Brief - Please copy out the entries until you have copied the line that contains "calc v = 2 ^", beginning with the first line.

Recorded data -
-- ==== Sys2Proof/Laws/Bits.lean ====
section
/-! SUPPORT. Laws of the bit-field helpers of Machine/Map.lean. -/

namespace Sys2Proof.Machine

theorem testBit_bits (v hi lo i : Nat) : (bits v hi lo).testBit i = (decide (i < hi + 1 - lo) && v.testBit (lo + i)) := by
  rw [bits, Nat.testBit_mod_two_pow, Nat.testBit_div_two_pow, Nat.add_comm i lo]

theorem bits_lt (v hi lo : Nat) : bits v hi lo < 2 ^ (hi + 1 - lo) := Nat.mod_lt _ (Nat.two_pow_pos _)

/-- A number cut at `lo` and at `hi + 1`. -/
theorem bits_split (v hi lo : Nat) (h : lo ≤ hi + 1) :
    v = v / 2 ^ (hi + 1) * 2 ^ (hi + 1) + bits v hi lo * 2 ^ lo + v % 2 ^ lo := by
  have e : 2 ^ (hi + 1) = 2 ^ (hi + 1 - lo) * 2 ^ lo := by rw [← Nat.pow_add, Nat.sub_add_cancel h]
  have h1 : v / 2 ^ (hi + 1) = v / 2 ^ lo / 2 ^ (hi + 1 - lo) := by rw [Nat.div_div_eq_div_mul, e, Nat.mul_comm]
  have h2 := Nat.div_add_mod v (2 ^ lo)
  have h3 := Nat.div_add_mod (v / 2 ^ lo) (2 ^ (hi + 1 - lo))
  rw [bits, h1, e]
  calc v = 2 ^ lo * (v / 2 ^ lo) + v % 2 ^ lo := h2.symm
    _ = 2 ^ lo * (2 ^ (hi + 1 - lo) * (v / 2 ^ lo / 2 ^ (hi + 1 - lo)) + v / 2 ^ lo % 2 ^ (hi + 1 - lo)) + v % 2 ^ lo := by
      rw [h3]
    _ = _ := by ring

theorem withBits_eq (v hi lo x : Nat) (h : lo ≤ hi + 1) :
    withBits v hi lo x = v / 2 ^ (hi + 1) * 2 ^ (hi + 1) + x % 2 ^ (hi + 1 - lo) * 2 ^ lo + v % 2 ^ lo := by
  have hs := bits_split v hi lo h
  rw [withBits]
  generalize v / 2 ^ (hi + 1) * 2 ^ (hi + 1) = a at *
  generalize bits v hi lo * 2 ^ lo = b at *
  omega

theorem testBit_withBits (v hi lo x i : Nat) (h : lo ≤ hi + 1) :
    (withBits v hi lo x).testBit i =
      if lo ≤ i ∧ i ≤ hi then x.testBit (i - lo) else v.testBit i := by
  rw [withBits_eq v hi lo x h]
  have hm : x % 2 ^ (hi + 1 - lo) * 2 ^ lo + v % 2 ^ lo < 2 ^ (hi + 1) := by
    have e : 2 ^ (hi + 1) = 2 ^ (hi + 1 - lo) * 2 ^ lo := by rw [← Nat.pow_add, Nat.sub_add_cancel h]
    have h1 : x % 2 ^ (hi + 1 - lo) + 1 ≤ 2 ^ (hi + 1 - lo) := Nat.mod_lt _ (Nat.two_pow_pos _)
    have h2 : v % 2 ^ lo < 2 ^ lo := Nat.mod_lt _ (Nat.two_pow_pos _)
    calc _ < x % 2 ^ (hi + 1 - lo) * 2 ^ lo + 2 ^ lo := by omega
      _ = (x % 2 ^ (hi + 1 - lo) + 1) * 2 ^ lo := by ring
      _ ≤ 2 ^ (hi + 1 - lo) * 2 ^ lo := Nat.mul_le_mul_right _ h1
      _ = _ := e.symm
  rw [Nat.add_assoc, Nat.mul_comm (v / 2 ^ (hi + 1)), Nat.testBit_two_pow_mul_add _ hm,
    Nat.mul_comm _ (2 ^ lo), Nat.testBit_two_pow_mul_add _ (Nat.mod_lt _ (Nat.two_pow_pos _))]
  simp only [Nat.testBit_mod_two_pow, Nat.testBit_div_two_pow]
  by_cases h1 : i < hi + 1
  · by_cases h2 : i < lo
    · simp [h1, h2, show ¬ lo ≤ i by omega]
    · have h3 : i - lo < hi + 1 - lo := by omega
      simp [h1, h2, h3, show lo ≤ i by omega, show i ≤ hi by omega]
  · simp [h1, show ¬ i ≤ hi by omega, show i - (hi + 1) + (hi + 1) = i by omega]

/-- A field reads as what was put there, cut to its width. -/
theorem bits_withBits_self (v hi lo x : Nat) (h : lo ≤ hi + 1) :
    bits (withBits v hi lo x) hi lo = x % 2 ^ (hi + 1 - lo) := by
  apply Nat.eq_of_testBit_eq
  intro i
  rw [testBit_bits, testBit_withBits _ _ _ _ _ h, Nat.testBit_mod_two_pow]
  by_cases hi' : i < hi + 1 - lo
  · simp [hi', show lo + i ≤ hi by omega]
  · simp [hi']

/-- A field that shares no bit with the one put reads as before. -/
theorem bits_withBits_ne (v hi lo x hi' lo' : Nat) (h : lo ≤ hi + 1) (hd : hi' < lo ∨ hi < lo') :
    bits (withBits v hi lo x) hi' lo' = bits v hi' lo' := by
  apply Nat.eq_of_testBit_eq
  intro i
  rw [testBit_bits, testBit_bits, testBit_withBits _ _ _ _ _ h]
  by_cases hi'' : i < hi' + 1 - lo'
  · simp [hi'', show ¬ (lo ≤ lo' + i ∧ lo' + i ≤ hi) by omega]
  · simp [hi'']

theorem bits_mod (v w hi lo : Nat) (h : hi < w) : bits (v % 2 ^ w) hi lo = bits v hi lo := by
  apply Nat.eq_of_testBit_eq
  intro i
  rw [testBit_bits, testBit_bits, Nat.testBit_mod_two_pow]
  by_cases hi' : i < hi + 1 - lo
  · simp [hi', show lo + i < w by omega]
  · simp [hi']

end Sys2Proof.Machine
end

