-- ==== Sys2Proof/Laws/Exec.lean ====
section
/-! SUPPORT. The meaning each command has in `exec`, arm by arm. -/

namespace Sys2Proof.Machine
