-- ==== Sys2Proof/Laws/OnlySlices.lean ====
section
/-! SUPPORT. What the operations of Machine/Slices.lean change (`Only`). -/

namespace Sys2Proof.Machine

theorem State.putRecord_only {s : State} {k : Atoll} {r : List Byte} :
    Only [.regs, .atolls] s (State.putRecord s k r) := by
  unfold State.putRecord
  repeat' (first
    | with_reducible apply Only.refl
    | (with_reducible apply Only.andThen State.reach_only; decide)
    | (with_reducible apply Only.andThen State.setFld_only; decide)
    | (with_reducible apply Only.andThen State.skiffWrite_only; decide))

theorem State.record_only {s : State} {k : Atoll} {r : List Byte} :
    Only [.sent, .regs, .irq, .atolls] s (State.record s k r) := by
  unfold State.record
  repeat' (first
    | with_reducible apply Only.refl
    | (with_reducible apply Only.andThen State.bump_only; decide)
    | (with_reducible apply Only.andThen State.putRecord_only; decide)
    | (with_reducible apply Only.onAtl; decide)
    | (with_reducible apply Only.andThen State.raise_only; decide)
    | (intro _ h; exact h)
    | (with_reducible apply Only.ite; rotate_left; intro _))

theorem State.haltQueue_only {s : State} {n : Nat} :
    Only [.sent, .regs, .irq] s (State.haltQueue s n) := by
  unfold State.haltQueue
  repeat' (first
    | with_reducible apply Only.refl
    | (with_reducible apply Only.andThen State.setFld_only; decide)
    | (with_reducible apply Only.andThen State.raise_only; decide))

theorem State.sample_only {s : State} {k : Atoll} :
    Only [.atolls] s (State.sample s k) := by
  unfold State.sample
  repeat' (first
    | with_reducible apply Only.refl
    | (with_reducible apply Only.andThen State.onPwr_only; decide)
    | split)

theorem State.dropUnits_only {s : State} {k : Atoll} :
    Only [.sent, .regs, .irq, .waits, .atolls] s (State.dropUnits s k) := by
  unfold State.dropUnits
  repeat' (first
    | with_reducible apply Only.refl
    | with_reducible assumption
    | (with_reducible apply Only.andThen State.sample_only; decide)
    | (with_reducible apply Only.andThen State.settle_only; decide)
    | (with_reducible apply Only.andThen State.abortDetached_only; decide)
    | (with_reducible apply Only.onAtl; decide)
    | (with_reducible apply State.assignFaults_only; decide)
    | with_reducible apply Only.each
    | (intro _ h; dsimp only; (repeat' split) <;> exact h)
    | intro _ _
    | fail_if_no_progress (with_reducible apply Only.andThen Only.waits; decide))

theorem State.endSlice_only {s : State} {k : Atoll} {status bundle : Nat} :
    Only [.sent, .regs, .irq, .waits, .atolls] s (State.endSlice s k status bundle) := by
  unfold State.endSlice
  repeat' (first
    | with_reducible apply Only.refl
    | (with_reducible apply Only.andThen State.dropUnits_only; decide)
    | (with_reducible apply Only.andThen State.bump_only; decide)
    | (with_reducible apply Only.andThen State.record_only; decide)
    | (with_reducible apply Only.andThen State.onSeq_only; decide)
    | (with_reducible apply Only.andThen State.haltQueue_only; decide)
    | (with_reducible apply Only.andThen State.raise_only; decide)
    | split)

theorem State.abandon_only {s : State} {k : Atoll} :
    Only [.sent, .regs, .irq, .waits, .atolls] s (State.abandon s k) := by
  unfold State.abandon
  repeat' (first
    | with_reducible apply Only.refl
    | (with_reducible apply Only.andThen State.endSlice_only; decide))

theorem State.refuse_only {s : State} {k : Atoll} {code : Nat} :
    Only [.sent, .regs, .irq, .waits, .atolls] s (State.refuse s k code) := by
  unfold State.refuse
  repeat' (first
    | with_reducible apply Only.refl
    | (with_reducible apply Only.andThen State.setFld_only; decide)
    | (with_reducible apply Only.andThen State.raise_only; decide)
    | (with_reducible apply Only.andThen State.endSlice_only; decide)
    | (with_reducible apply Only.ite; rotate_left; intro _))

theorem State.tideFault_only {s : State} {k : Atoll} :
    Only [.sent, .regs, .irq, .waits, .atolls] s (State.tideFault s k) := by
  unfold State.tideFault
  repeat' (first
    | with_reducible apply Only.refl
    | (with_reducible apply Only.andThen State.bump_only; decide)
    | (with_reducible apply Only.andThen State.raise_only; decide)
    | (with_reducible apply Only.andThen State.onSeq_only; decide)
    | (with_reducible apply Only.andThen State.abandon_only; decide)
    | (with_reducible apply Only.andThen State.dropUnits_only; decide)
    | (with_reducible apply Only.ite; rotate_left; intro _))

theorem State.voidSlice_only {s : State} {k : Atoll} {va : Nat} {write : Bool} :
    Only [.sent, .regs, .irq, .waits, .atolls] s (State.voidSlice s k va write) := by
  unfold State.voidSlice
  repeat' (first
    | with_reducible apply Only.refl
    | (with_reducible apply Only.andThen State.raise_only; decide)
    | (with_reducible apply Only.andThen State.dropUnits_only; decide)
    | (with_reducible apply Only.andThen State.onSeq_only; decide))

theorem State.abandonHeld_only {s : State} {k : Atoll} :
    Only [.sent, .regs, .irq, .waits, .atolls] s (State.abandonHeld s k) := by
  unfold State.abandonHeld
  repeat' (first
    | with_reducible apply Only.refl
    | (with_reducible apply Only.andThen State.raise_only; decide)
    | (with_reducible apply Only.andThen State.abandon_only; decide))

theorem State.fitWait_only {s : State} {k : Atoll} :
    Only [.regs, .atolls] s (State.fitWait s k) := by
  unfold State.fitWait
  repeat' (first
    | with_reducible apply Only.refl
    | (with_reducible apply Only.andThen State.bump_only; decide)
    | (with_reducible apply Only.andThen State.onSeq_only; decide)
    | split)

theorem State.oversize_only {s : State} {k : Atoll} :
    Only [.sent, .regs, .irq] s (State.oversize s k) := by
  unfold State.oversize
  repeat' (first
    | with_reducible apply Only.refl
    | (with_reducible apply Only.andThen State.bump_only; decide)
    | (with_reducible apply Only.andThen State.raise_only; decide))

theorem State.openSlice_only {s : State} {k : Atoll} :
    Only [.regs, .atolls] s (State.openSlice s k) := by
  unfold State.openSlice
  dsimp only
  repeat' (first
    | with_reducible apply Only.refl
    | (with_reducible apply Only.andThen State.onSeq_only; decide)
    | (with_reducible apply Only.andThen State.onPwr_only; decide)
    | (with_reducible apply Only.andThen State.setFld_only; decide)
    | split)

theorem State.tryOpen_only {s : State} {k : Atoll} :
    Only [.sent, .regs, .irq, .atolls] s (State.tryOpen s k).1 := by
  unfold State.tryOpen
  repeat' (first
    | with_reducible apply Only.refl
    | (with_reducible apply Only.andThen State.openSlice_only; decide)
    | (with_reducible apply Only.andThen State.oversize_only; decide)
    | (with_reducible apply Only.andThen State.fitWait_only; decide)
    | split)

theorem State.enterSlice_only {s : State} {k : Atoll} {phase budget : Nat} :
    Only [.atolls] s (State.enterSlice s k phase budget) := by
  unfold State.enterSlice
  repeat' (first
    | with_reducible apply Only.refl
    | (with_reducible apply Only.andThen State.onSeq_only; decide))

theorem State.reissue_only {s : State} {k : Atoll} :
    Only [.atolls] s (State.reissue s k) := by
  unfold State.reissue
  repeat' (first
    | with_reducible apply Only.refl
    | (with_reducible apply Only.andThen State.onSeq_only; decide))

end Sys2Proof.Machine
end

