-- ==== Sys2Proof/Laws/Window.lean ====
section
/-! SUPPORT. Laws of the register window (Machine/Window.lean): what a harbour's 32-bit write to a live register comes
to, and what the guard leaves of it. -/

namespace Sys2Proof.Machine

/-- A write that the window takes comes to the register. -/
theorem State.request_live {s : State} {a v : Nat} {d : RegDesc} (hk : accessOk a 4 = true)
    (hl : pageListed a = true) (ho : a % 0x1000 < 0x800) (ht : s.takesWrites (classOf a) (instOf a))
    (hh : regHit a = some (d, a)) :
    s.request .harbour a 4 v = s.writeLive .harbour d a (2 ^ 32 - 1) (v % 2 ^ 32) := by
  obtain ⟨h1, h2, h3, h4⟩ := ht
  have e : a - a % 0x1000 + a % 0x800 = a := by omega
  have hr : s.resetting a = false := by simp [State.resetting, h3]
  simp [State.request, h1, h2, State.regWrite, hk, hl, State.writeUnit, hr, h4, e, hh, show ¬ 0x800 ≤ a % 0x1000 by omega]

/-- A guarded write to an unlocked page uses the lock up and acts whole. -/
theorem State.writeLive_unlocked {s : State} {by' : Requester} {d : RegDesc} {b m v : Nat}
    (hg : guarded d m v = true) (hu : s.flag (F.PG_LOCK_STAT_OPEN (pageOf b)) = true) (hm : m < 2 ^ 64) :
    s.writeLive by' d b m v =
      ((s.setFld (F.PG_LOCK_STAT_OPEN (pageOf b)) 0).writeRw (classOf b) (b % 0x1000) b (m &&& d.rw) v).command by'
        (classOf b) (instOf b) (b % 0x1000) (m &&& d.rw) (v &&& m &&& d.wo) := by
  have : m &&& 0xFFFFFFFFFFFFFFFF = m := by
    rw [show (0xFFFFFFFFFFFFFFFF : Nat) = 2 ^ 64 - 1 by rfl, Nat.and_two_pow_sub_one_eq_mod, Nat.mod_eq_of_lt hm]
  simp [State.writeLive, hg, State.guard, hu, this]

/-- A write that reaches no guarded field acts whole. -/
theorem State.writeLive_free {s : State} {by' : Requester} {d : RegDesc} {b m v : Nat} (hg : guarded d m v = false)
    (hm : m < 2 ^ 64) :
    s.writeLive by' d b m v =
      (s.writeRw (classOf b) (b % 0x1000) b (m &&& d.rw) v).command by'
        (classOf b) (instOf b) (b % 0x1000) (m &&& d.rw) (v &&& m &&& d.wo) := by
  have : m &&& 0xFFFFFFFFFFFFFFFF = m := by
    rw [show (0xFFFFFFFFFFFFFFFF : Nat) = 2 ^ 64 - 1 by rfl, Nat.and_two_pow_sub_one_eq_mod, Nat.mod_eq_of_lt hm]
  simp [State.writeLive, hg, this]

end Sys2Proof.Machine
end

Response to the task -
-- ==== Sys2Proof/Laws/Bits.lean ====
section
/-! SUPPORT. Laws of the bit-field helpers of Machine/Map.lean. -/

namespace Sys2Proof.Machine

theorem testBit_bits (v hi lo i : Nat) : (bits v hi lo).testBit i = (decide (i < hi + 1 - lo) && v.testBit (lo + i)) := by
  rw [bits, Nat.testBit_mod_two_pow, Nat.testBit_div_two_pow, Nat.add_comm i lo]

theorem bits_lt (v hi lo : Nat) : bits v hi lo < 2 ^ (hi + 1 - lo) := Nat.mod_lt _ (Nat.two_pow_pos _)

/-- A number cut at `lo` and at `hi + 1`. -/
theorem bits_split (v hi lo : Nat) (h : lo ≤ hi + 1) :
    v = v / 2 ^ (hi + 1) * 2 ^ (hi + 1) + bits v hi lo * 2 ^ lo + v % 2 ^ lo := by
  have e : 2 ^ (hi + 1) = 2 ^ (hi + 1 - lo) * 2 ^ lo := by rw [← Nat.pow_add, Nat.sub_add_cancel h]
  have h1 : v / 2 ^ (hi + 1) = v / 2 ^ lo / 2 ^ (hi + 1 - lo) := by rw [Nat.div_div_eq_div_mul, e, Nat.mul_comm]
  have h2 := Nat.div_add_mod v (2 ^ lo)
  have h3 := Nat.div_add_mod (v / 2 ^ lo) (2 ^ (hi + 1 - lo))
  rw [bits, h1, e]
  calc v = 2 ^ lo * (v / 2 ^ lo) + v % 2 ^ lo := h2.symm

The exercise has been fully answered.